# ¿Experiencias con el roboadvisor de Openbank?



## Stock Option (10 Abr 2019)

Pues eso, a ver qué sacamos en claro más allá de sospechas  En tema comisiones veo esto:


Menos de 25.000€: 1,03% (0,85% + IVA)
Entre 25.000 y 100.000 €: 0,79% (0,65% + IVA)
Más de 100.000€: 0,67% (0,55% + IVA)


----------



## TORREVIEJAS (11 Abr 2019)

Pues mira, existiendo Indexa Capital o Finizens y cobrando tan solo 0,85% aprox frente al 1 y pico de Openbank y que de seguro te cuelan algun fondo de Santander pues normal que no haya muchas opiniones. Una de las ventajas de los roboadvisors es su independencia de los bancos comerciales y he leido de uno que invirtió en popcoin de bankinter y le colaron fondos propios... Yo estoy con indexa desde febrero con cartera 7/10 sacando un 4%


----------



## nomwong (11 Abr 2019)

Le he metido 3k por los 100€ que te regalan. Ya os iré diciendo.


----------



## Stock Option (11 Abr 2019)

Diaboloto dijo:


> Pues mira, existiendo Indexa Capital o Finizens y cobrando tan solo 0,85% aprox frente al 1 y pico de Openbank y que de seguro te cuelan algun fondo de Santander pues normal que no haya muchas opiniones. Una de las ventajas de los roboadvisors es su independencia de los bancos comerciales y he leido de uno que invirtió en popcoin de bankinter y le colaron fondos propios... Yo estoy con indexa desde febrero con cartera 7/10 sacando un 4%



Según he leído no es un roboadvisor estricto porque cuenta con cierto manejo de personal de Openbank. Invierten en fondos con comisiones bajísimas y ellos se llevan su mordida.


----------



## TORREVIEJAS (11 Abr 2019)

Stock Option dijo:


> Según he leído no es un roboadvisor estricto porque cuenta con cierto manejo de personal de Openbank. Invierten en fondos con comisiones bajísimas y ellos se llevan su mordida.

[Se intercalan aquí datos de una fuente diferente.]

-- ==== Sys2Proof/WellFormed.lean ====
section
/-! DEFINITION. Well-formed commands: every operand fits the field the spec gives it (queue and command identifiers of 16
bits, die indices of R6, source numbers of R497, the SPI NOR of R576, and so on). What the spec answers with a status stays
well-formed here: the meaning gives the status. -/
namespace Sys2Proof

/-- A Dataset Management range list holds 1 to 256 ranges; LBA ranges fit 64 bits. -/
def IoOp.wf (o : IoOp) : Bool :=
  match o with
  | .read slba nlb | .verify slba nlb => decide (slba < 18446744073709551616) && decide (0 < nlb) && decide (nlb ≤ 65536)
  | .write slba nlb _ d => decide (slba < 18446744073709551616) && decide (0 < nlb) && decide (nlb ≤ 65536) && decide (∀ x ∈ d, x < 65536)
  | .writeZeroes slba nlb _ _ => decide (slba < 18446744073709551616) && decide (0 < nlb) && decide (nlb ≤ 65536)
  | .deallocate rs => decide (0 < rs.length) && decide (rs.length ≤ 256)
  | .dsmOther | .flush => true
  | .seal _ token _ => decide (token < 4294967296)
  | .unsupported op => decide (op < 256)

def IoEntry.wf (e : IoEntry) : Bool := decide (e.cid < 65536) && decide (e.nsid < 4294967296) && e.op.wf

/-- An address of the DRAM space of a channel, and byte offsets of a burst. -/
def DramReq.wf (r : DramReq) : Bool :=
  match r with
  | .read a => decide (a < 1099511627776)
  | .write a bs => decide (a < 1099511627776) && decide (∀ x ∈ bs, x.1 < 64)

def DescFetch.wf (d : DescFetch) : Bool :=
  match d with
  | .desc src dst len ctl next => decide (src < 2 ^ 64) && decide (dst < 2 ^ 64) && decide (len < 2 ^ 32) && decide (ctl < 2 ^ 32) && decide (next < 2 ^ 64)
  | .failed => true

/-- A descriptor fits the work of its general block, by the spaces it moves between (0 DRAM, 1 transfer buffers, 2 accumulators, 3
reconstruction buffers) and its crypt field (R23, R451, R453): DM4 encrypts host writes into flacons, DM5 decrypts staged data into the transfer
buffers, DM6 moves copies and parity, DM7 fills DRAM page buffers. On the host path of DM4 and DM5 it is no longer than 64 KiB (R516). -/
def DescFetch.fits (block : Nat) (d : DescFetch) : Bool :=
  match d with
  | .desc src dst len ctl _ =>
    let a := src / 2 ^ 56
    let b := dst / 2 ^ 56
    let crypt := ctl / 64 % 4
    match block with
    | 4 => decide (a = 1) && decide (b = 0) && decide (crypt = 1) && decide (len ≤ 65536)
    | 5 => decide (a = 0) && decide (b = 1) && decide (crypt = 2) && decide (len ≤ 65536)
    | 6 => decide ((a = 1 ∧ b = 0) ∨ (a = 2 ∧ b = 3)) && decide (crypt = 0)
    | 7 => decide (b = 0)
    | _ => true
  | .failed => true

/-- The bits of an outcome lie in the five devices, eight DQs and sixteen beats of a burst (R434). -/
def EccSeen.wf (e : EccSeen) : Bool := e.flips.all fun x => decide (x.1 < 5) && decide (x.2.1 < 8) && decide (x.2.2 < 16)

/-- A conversion of input i is of its kind, within the range of R472 and the reference of 1.2 V (R470, R472). -/
def TempReading.wf (r : TempReading) (i : Nat) : Bool :=
  match r with
  | .diode _ t => decide (i < 8) && decide (-640 ≤ t) && decide (t ≤ 2400)
  | .thermistor v => decide (8 ≤ i) && decide (i < 16) && decide (v ≤ 12000)
  | .onDie t => decide (16 ≤ i) && decide (-640 ≤ t) && decide (t ≤ 2400)

def JtagOp.wf (o : JtagOp) : Bool :=
  match o with
  | .programLifecycle _ => true
  | .programOtp a _ => decide (a < 2048)

def ownTieWf (t : Option OwnCmd) : Bool :=
  match t with
  | none => true
  | some (.claim cid token _ _ _) | some (.release cid token _) => decide (cid < 65536) && decide (token < 4294967296)

def StartEnv.wf (e : StartEnv) : Bool :=
  decide (∀ x ∈ e.badTargets, x.1 < 32 ∧ x.2 < 4) && decide (∀ x ∈ e.badLuns, x < 1024)
    && decide (∀ x ∈ e.untrained, x.1 < 32 ∧ x.2 < 4) && decide (∀ x ∈ e.checkerFail, x < 320) && decide (∀ x ∈ e.startC4, x < 320)

/-- The command is well-formed. -/
def Instr.wf (i : Instr) : Bool :=
  match i with
  | .suppliesValid env board => env.wf && decide (∀ x ∈ board, x.1 < 16777216)
  | .supplyFall => true
  | .vauxVio _ _ => true
  | .porNAssert => true
  | .porNRelease env board => env.wf && decide (∀ x ∈ board, x.1 < 16777216)
  | .pwrFailNAssert => true
  | .pwrFailNRelease env => env.wf
  | .perstAssert _ _ => true
  | .perstDeassert _ => true
  | .linkDown _ => true
  | .linkUp _ speed width _ _ => decide (speed < 8) && decide (width < 64)
  | .refclkLoss _ => true
  | .hotReset _ => true
  | .linkDisable _ => true
  | .functionLevelReset _ => true
  | .ccEnSet _ ams => decide (ams < 8)
  | .ccEnClear _ => true
  | .shutdownNotification _ => true
  | .shutdownComplete => true
  | .nvmSubsystemReset _ => true
  | .nssrStagingWritten env => env.wf
  | .cstsNssroClear _ => true
  | .submissionDoorbell _ qid tail entries => decide (qid < 65536) && decide (tail < 65536) && decide (∀ e ∈ entries, e.wf = true)
  | .completionDoorbell _ qid head => decide (qid < 65536) && decide (head < 65536)
  | .commandFetch _ => true
  | .mapAccept => true
  | .createIoSq a qid size cqid prio => decide (a.cid < 65536) && decide (qid < 65536) && decide (size ≤ 65536) && decide (cqid < 65536) && decide (prio < 4)
  | .createIoCq a qid size vector => decide (a.cid < 65536) && decide (qid < 65536) && decide (size ≤ 65536) && decide (vector < 65536)
  | .deleteIoSq a qid => decide (a.cid < 65536) && decide (qid < 65536)
  | .deleteIoCq a qid => decide (a.cid < 65536) && decide (qid < 65536)
  | .identify a cns nsid => decide (a.cid < 65536) && decide (cns < 256) && decide (nsid < 4294967296)
  | .getFeatures a fid => decide (a.cid < 65536) && decide (fid < 256)
  | .setFeatures a fid value => decide (a.cid < 65536) && decide (fid < 256) && decide (value < 4294967296)
  | .setFeaturesFdp a _ => decide (a.cid < 65536)
  | .setFeaturesPowerManagement a ps => decide (a.cid < 65536) && decide (ps < 32)
  | .setFeaturesVwc a _ => decide (a.cid < 65536)
  | .setFeaturesHctm a tmt1 tmt2 => decide (a.cid < 65536) && decide (tmt1 < 65536) && decide (tmt2 < 65536)
  | .setFeaturesAsyncEvent a _ => decide (a.cid < 65536)
  | .setFeaturesTimestamp a ms => decide (a.cid < 65536) && decide (ms < 281474976710656)
  | .getLogPage a lid r => decide (a.cid < 65536) && decide (lid < 256) && decide (r.offset < 18446744073709551616 ∧ r.len < 17179869184)
  | .getLogPageExtendedHealth a r => decide (a.cid < 65536) && decide (r.offset < 18446744073709551616 ∧ r.len < 17179869184)
  | .getLogPageLostIu a r => decide (a.cid < 65536) && decide (r.offset < 18446744073709551616 ∧ r.len < 17179869184)
  | .getLogPageSealHorizon a r => decide (a.cid < 65536) && decide (r.offset < 18446744073709551616 ∧ r.len < 17179869184)
  | .getLogPageFaultHistory a r => decide (a.cid < 65536) && decide (r.offset < 18446744073709551616 ∧ r.len < 17179869184)
  | .getLogPageThermalHistory a r => decide (a.cid < 65536) && decide (r.offset < 18446744073709551616 ∧ r.len < 17179869184)
  | .getLogPageDrydownCursor a r => decide (a.cid < 65536) && decide (r.offset < 18446744073709551616 ∧ r.len < 17179869184)
  | .getLogPageAccordStatus a r => decide (a.cid < 65536) && decide (r.offset < 18446744073709551616 ∧ r.len < 17179869184)
  | .abort a sqid tcid => decide (a.cid < 65536) && decide (sqid < 65536) && decide (tcid < 65536)
  | .asynchronousEventRequest a => decide (a.cid < 65536)
  | .keepAlive a => decide (a.cid < 65536)
  | .firmwareImageDownload a offset _ => decide (a.cid < 65536) && decide (offset < 18446744073709551616)
  | .firmwareCommit0 a fs => decide (a.cid < 65536) && decide (fs < 8)
  | .firmwareCommit1 a fs => decide (a.cid < 65536) && decide (fs < 8)
  | .firmwareCommit2 a fs => decide (a.cid < 65536) && decide (fs < 8)
  | .firmwareCommit3 a fs => decide (a.cid < 65536) && decide (fs < 8)
  | .commitSpiStepEnd _ => true
  | .activationDrainEnd => true
  | .activationTimeout => true
  | .namespaceCreate a nsze flbas handles => decide (a.cid < 65536) && decide (nsze < 18446744073709551616) && decide (flbas < 64) && decide (∀ h ∈ handles, h < 256)
  | .namespaceDelete a nsid => decide (a.cid < 65536) && decide (nsid < 4294967296)
  | .namespaceAttach a nsid ctrls => decide (a.cid < 65536) && decide (nsid < 4294967296) && decide (∀ c ∈ ctrls, c < 65536)
  | .namespaceDetach a nsid ctrls => decide (a.cid < 65536) && decide (nsid < 4294967296) && decide (∀ c ∈ ctrls, c < 65536)
  | .formatNvm a nsid ses lbaf => decide (a.cid < 65536) && decide (nsid < 4294967296) && decide (ses < 8) && decide (lbaf < 64)
  | .sanitizeCryptoErase a => decide (a.cid < 65536)
  | .sanitizeBlockErase a => decide (a.cid < 65536)
  | .sanitizeEraseEnd => true
  | .deviceSelfTest a stc => decide (a.cid < 65536) && decide (stc < 16)
  | .directiveSend a dtype => decide (a.cid < 65536) && decide (dtype < 256)
  | .directiveReceive a dtype => decide (a.cid < 65536) && decide (dtype < 256)
  | .ownershipClaim a token _ _ _ tie => decide (a.cid < 65536) && decide (token < 4294967296) && ownTieWf tie
  | .ownershipRelease a token _ tie => decide (a.cid < 65536) && decide (token < 4294967296) && ownTieWf tie
  | .handoverDrainEnd => true
  | .drydownControlStart a token _ => decide (a.cid < 65536) && decide (token < 4294967296)
  | .drydownControlStop a token _ => decide (a.cid < 65536) && decide (token < 4294967296)
  | .cursorReady => true
  | .diagnosticUnlockEnd a token _ => decide (a.cid < 65536) && decide (token < 4294967296)
  | .diagnosticUnlockChallenge a token scope _ => decide (a.cid < 65536) && decide (token < 4294967296) && decide (scope < 256)
  | .diagnosticUnlockResponse a token response _ => decide (a.cid < 65536) && decide (token < 4294967296) && decide (response.length = 160)
  | .read _ sq cid => decide (sq < 65536) && decide (cid < 65536)
  | .write _ sq cid => decide (sq < 65536) && decide (cid < 65536)
  | .writeZeroes _ sq cid => decide (sq < 65536) && decide (cid < 65536)
  | .datasetManagementDeallocate _ sq cid => decide (sq < 65536) && decide (cid < 65536)
  | .flush _ sq cid => decide (sq < 65536) && decide (cid < 65536)
  | .verify _ sq cid => decide (sq < 65536) && decide (cid < 65536)
  | .seal _ sq cid => decide (sq < 65536) && decide (cid < 65536)
  | .writeAdmission _ => true
  | .readWaitEnd _ sq cid => decide (sq < 65536) && decide (cid < 65536)
  | .flaconCommit flacon => decide (flacon < 4096)
  | .pack flacon => decide (flacon < 4096)
  | .sealPadDelayExpiry => true
  | .arrayOperationStart die => decide (die < 1024)
  | .dieActivityGrant => true
  | .senseComplete die errs => decide (die < 1024) && decide (errs.length ≤ 4)
  | .decodeComplete _ _ => true
  | .readRecoverBudgetExpiry _ => true
  | .reconstruction _ => true
  | .prefetch _ _ => true
  | .programPassComplete die => decide (die < 1024)
  | .versionApply _ _ => true
  | .flaconRelease flacon => decide (flacon < 4096)
  | .programFailure die => decide (die < 1024)
  | .eraseComplete die _ => decide (die < 1024)
  | .eraseFailure die => decide (die < 1024)
  | .eraseSuspend die => decide (die < 1024)
  | .eraseResume die => decide (die < 1024)
  | .superBlockFormation _ handle => decide (handle < 256)
  | .superBlockRelease _ => true
  | .ruActiveLimitExpiry _ => true
  | .idleEntry => true
  | .collectionStart => true
  | .copy _ => true
  | .wearMove => true
  | .scrubRead _ => true
  | .scrubSbRefresh _ => true
  | .scrubPeriodOverrun => true
  | .fold nsid iu => decide (nsid < 4294967296) && decide (iu < 1099511627776)
  | .slcFold _ => true
  | .rebuild => true
  | .refugeFlushEnd => true
  | .refugeSetRelease set => decide (set < 2)
  | .journalFlushExpiry => true
  | .checkpointSegmentStart => true
  | .seqReserve => true
  | .pfWaitEnd env => env.wf
  | .recovery _ => true
  | .recoveryTimeout _ => true
  | .takeoverHoldExpiry => true
  | .forceLockExpiry _ => true
  | .unlockRefusalExpiry _ => true
  | .unlockExpiry => true
  | .apst _ ps => decide (ps < 32)
  | .powerStateEntryEnd => true
  | .hkRoundStart => true
  | .hkRoundEnd d => decide (d.temps.length = 20) && ((List.range 20).zip d.temps).all fun x => x.2.wf x.1
  | .inputHoldExpiry input => decide (input < 20)
  | .throttleStep => true
  | .haltEntryEnd => true
  | .aliveEdge _ => true
  | .faultSourceFiring fs => decide (∀ f ∈ fs, f.source < 320)
  | .busyTimeout die => decide (die < 1024)
  | .decTimeout cluster => decide (cluster < 4)
  | .dTimeout block chan => decide (block < 8) && decide (chan < 8)
  | .coreWdog core => decide (core < 8)
  | .fabricTimeout => true
  | .cplTimeout _ sq cid => decide (sq < 65536) && decide (cid < 65536)
  | .hubSelfFault _ => true
  | .channelBlockResetEnd ch found => decide (ch < 32) && decide (∀ d ∈ found.notReady, d < 1024) && decide (∀ t ∈ found.untrained, t < 4)
  | .blockResetBoundExpiry ch => decide (ch < 32)
  | .unitResetEnd => true
  | .reactionWindowClose source => decide (source < 320)
  | .fhLogIntervalExpiry source => decide (source < 320)
  | .chainStart block chan _ => decide (block < 8) && decide (chan < 8)
  | .descriptorFetch block chan d => decide (block < 8) && decide (chan < 8) && d.wf && d.fits block
  | .paceTimer block chan => decide (block < 8) && decide (chan < 8)
  | .peripheralRequest ch => decide (ch < 64)
  | .burstGrant block ready => decide (block < 8) && decide (∀ m ∈ ready, m.chan < 8)
  | .writeResponse block chan => decide (block < 8) && decide (chan < 8)
  | .descriptorComplete block chan => decide (block < 8) && decide (chan < 8)
  | .dramRequest ch arrivals seen _ => decide (ch < 4) && decide (∀ q ∈ arrivals, q.wf = true) && seen.wf
  | .dramRefresh ch _ => decide (ch < 4)
  | .refreshWindowStart ch => decide (ch < 4)
  | .dramPatrolScrub ch seen => decide (ch < 4) && seen.wf
  | .eccCeRate ch => decide (ch < 4)
  | .alertNAssert ch => decide (ch < 4)
  | .alertNDeassert ch => decide (ch < 4)
  | .frequencyChange _ => true
  | .trainingStep ch _ => decide (ch < 4)
  | .miReadDataStructure dtype portId ctrlId => decide (dtype < 256) && decide (portId < 256) && decide (ctrlId < 65536)
  | .miSubsystemHealthPoll => true
  | .miControllerHealthPoll _ => true
  | .miConfigurationGet which => decide (which < 256)
  | .miConfigurationSet which value => decide (which < 256) && decide (value < 4294967296)
  | .miVpdRead offset len => decide (offset < 18446744073709551616) && decide (len < 65536)
  | .miReset => true
  | .miTunnelledAdmin _ opcode field nsid r => decide (opcode < 256) && decide (field < 4294967296) && decide (nsid < 4294967296) && decide (r.offset < 18446744073709551616 ∧ r.len < 17179869184)
  | .basicManagementCommand => true
  | .windowWrite _ addr width _ => decide (addr < 1048576) && decide (width < 64)
  | .windowReadLowWord _ addr width => decide (addr < 1048576) && decide (width < 64)
  | .windowWriteLowWord _ addr width _ => decide (addr < 1048576) && decide (width < 64)
  | .windowWriteHighWord _ addr width _ => decide (addr < 1048576) && decide (width < 64)
  | .fhFirstValidClear _ => true
  | .fhInjectArm _ _ => true
  | .fhLegArmWrite _ _ => true
  | .fhLegArmExpiry => true
  | .fhLegForceWrite _ k _ => decide (k < 10)
  | .refclkReturn _ => true
  | .vauxVioWindowReturn _ => true
  | .configurationRequest _ _ => true
  | .powerStateExitEnd => true
  | .clusterBlockResetEnd g => decide (g < 4)
  | .sanitizeTrimEnd => true
  | .jtagAccess op => op.wf
  | .hostDataCompletion _ sq cid flacon data _ => decide (sq < 65536) && decide (cid < 65536) && decide (flacon < 4096) && decide (data.length ≤ 16)

end Sys2Proof
end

Si invierten en fondos indexados con bajas comisiones no veo el motivo de pagarles mas % que a otros similares... Pero bueno eso que cada uno mire que mas le conviene, yo me decidí por indexa frente a finizens y popcoin porque son los que mas seriedad me transmitían pero al final todas invierten parecido


----------



## Stock Option (11 Abr 2019)

Diaboloto dijo:


> Si invierten en fondos indexados con bajas comisiones no veo el motivo de pagarles mas % que a otros similares... Pero bueno eso que cada uno mire que mas le conviene, yo me decidí por indexa frente a finizens y popcoin porque son los que mas seriedad me transmitían pero al final todas invierten parecido



Como ya ha comentado otro compañero te dan 100 euros netos por poner 3000 euros a un año. Quitando comisiones ya tienes un +2,27% de entrada. Para personas que quieran familiarizarse con el tema y tengan cuenta en Openbank podría ser interesante. Eso sí el tema de la transparencia con donde invierten parece que es bastante mejorable, eso de cara a los que les gusta implicarse en el tema es un handicap.


----------



## el juli (11 Abr 2019)

Las comisiones son excesivas


----------



## HaCHa (11 Abr 2019)

Yo metí quinientos pavos y ya tengo 30 más. Llevo desde el principio. No me acaba de molar, no sé.
Y me temo que para explicárselo luego a hacienda voy a tener que hacer malabares, porque igual me toca declarar cada movimiento que hace el robot.


----------



## Parlakistan (11 Abr 2019)

¿Por que pagar eso cuando puedes pillar un indexado de Amundi del Sp 500 en Renta 4 con comisión de 0.30% y aportaciones desde 100 euros?


----------



## racional (12 Abr 2019)

Parlakistan dijo:


> ¿Por que pagar eso cuando puedes pillar un indexado de Amundi del Sp 500 en Renta 4 con comisión de 0.30% y aportaciones desde 100 euros?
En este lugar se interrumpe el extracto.